IDENTIFICATION OF THE GROWTH RATE OF VIRUS PROPAGATION

 January 3, 2018    R, PYTHON, MACHINE LEARNING, DATA ANALYSIS, MATLAB.

The primary objective of this project is to detect a virus spreading speed by evaluating its propagation modes (constant, logistic, and exponential modes) with machine learning techniques, in order to provide public health agencies with essential and predictive information for making data-driven healthcare decisions.

This modeling-oriented research was carried out in following steps, 1) prepare the datasets and analyze the data, 2) classify three propagation modes with machine learning methods, and 3) validate the effectiveness of our models.

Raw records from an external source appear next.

/-! Reading operands -/

/-- A scalar register as a word issuing at `clk` reads it. -/
def Wave.readS (w : Wave) (clk n : Nat) : Word :=
  match oldest? clk w.early (.sreg n) with
  | some e => wget e.old n
  | none => w.sget n

/-- A window slot as a word issuing at `clk` reads it. -/
def Wave.readSlot (w : Wave) (clk k : Nat) : Word :=
  match oldest? clk w.early (.win (8 * k) (8 * k + 8)) with
  | some e => wget e.old k
  | none => wget w.win k

/-- sf as a word issuing at `clk` reads it. -/
def Wave.readSf (w : Wave) (clk : Nat) : Word :=
  match oldest? clk w.early .sf with
  | some e => wget e.old 0
  | none => w.sf

/-- cn of a lane as a word issuing at `clk` reads it. -/
def Wave.readCc (w : Wave) (clk n lane : Nat) : BitVec 4 :=
  match oldest? clk w.early (.cc n) with
  | some e => (wget e.old lane).setWidth 4
  | none => w.ccGet n lane

/-- A lane of a V-space source (R52): a vector register's lane, or a scalar supplied to every lane. -/
def Wave.readV (w : Wave) (f : Frame) (clk : Nat) (n : VCode) (lane : Nat) : Word :=
  if n.toNat < 384 then w.readSlot clk (f.vslot n.toNat + lane) else w.readS clk (n.toNat - 384)

/-- A lane of the vector register named `n` (0 to 383). -/
def Wave.readVreg (w : Wave) (f : Frame) (clk n lane : Nat) : Word := w.readSlot clk (f.vslot n + lane)

/-! Writing results -/

/-- A fixed-latency result recorded at its issue: until `due`, readers with checking off see `old`. Results that are
already due are forgotten. A result that overlaps an older pending one lands after it. -/
def Wave.pend (w : Wave) (clk lat : Nat) (l : Loc) (old : Words) : Wave :=
  { w with early := w.early.filter (fun e => decide (clk < e.due)) ++ [{ due := clk + lat, loc := l, old := old, whole := false }] }

/-- The 32 slots of a vector register, as they stand. -/
def Wave.vregWords (w : Wave) (slot : Nat) : Words :=
  (List.range 32).foldl (fun m i => wset m (slot + i) (wget w.win (slot + i))) []

/-- A vector register's lanes written, as a fixed-latency result (R63, R100): only the slots listed change. -/
def Wave.writeV (w : Wave) (f : Frame) (clk lat n : Nat) (vals : List (Nat × Word)) : Wave :=
  let slot := f.vslot n
  let w' := w.pend clk lat (.win (8 * slot) (8 * slot + 256)) (w.vregWords slot)
  { w' with win := vals.foldl (fun m v => wset m (slot + v.1) v.2) w'.win }

/-- A scalar register written, as a fixed-latency result. -/
def Wave.writeS (w : Wave) (clk lat n : Nat) (v : Word) : Wave :=
  if n = 0 then w else (w.pend clk lat (.sreg n) (wset [] n (wget w.sregs n))).sset n v

/-- cn of some lanes written, as a fixed-latency result. -/
def Wave.writeCc (w : Wave) (clk lat n : Nat) (vals : List (Nat × BitVec 4)) : Wave :=
  let old := (List.range 32).foldl (fun m i => wset m i ((w.ccGet n i).setWidth 64)) ([] : Words)
  vals.foldl (fun w v => w.ccSet n v.1 v.2) (w.pend clk lat (.cc n) old)

/-- sf written whole, as a fixed-latency result. -/
def Wave.writeSfAll (w : Wave) (clk lat : Nat) (v : Word) : Wave :=
  let w' := w.pend clk lat .sf (wset [] 0 w.sf)
  { w' with sf := v, early := w'.early.map fun e =>
      if e.loc == .sf && e.due == clk + lat then { e with whole := true } else e }

/-- sf[3:0] written, as a fixed-latency result. -/
def Wave.writeSf (w : Wave) (clk lat : Nat) (f : BitVec 4) : Wave := (w.pend clk lat .sf (wset [] 0 w.sf)).sfSet f

end Sys2Proof.Machine
end

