/-- The registers that an MDRAIN of the issuing wave names: as many rows as its operand word gives (R265). -/
def drainUses (s : State) (i : Instr) (base : BitVec 6) (a : SReg) : List Use :=
  match s.iss? with
  | none => usesOf i
  | some x =>
    let n := fld (x.sreg a.toNat) 36 16
    usesOf i ++ (if n ≤ 64 && (x.frame.locs? (.acc base.toNat n)).isSome then rd 0 27 (.acc base.toNat n) else [])

/-- MDRAIN drains accumulators to the scratchpad (R265 to R267). -/
def execMdrain (h : Hd) (base : BitVec 6) (a b : SReg) (act res : Bool) (rm : Rm) (f : FType) (s : State) : Out :=
  execUses (drainUses s (.mdrain h base a b act res rm f) base a) h .scalar s fun x _ => Chk.eff do
    let v0 := x.sreg a.toNat
    let v1 := x.sreg (a.toNat + 1)
    let v2 := x.sreg (a.toNat + 2)
    let v3 := x.sreg b.toNat
    let r := fld v0 36 16
    let ostr := fld v0 20 16
    let ooff := fld v0 0 20
    let rstr := fld v1 20 16
    let roff := fld v1 0 20
    let z := drainSize f
    need (fld v0 52 12 = 0 && (!res || fld v1 36 28 = 0) && fld v2 56 8 = 0 && r != 0 && decide (r ≤ 64)) RESERVED_FIELD 18
    need (base.toNat + r ≤ 64 && (x.frame.locs? (.acc base.toNat r)).isSome) RESERVED_FIELD 27
    need (ooff % z = 0 && ostr % z = 0 && (!res || (roff % 4 = 0 && rstr % 4 = 0))) MISALIGNED (wd (31 * 16 + 1))
    inRange 31 x.scr (ooff, (r - 1) * ostr + 64 * z)
    if res then inRange 31 x.scr (roff, (r - 1) * rstr + 256) else .ok ()
    let mine := Loc.win (accByte x.k.views base.toNat) (accByte x.k.views (base.toNat + r))
    if (x.s.accPending x.w x.k.views).any (·.meets mine) || !x.matRoom then .error .wait
    else
      let (s, id) := x.s.fresh
      let o := CopyOp.new x id .drain .sp .sp [] (r * 64 * z)
      let e : MatEnt := { id := id, wave := x.w.uid, group := x.g.uid, seq := id, pc := x.p.pc, entered := x.clk,
                          started := none,
                          kind := .mdrain base.toNat r ooff ostr roff rstr (fld v2 32 24) (BitVec.ofNat 32 (fld v2 0 32))
                            (fld v3 40 24) (fld v3 0 20) (fld v3 20 20) act res rm f (x.core.selAt x.clk) [] id }
      .ok (.done (({ s with ops := s.ops ++ [o] } : State).matPush x.coreIx e) x.w .next)

/-- The registers that a word of the issuing wave uses, with those that its operands or the group's matrix objects settle
(R254, R258, R265). -/
def dynUses (s : State) (i : Instr) : List Use :=
  match i with
  | .mma _ _ base _ _ cv _ _ _ _ => mmaUses s i base cv
  | .mdrain _ base a _ _ _ _ _ => drainUses s i base a
  | .obld _ _ a b => obldUses s i a b
  | _ => usesOf i

end Sys2Proof.Machine
end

Our simulated data was based on the Coalescent Theory, a model of the distribution of gene divergence in a genealogy. The data were formed as multiple pairwise matrices with the shape of 50*50 (suppose we got 50 gene samples of the virus). Each value in the matrix represented the gene divergence between the row number virus and the column number virus. Each matrix displayed a propagation mode in one of the three modes mentioned above.

We reordered each matrix by its divergence values and converted them into heat-maps. It was clear that there was big difference between three propagation modes. See the comparison below.

Then, machine learning models, such as SVM, NN, logistic regression, etc. were trained for doing classification jobs. Recall rate and Accuracy were evaluated.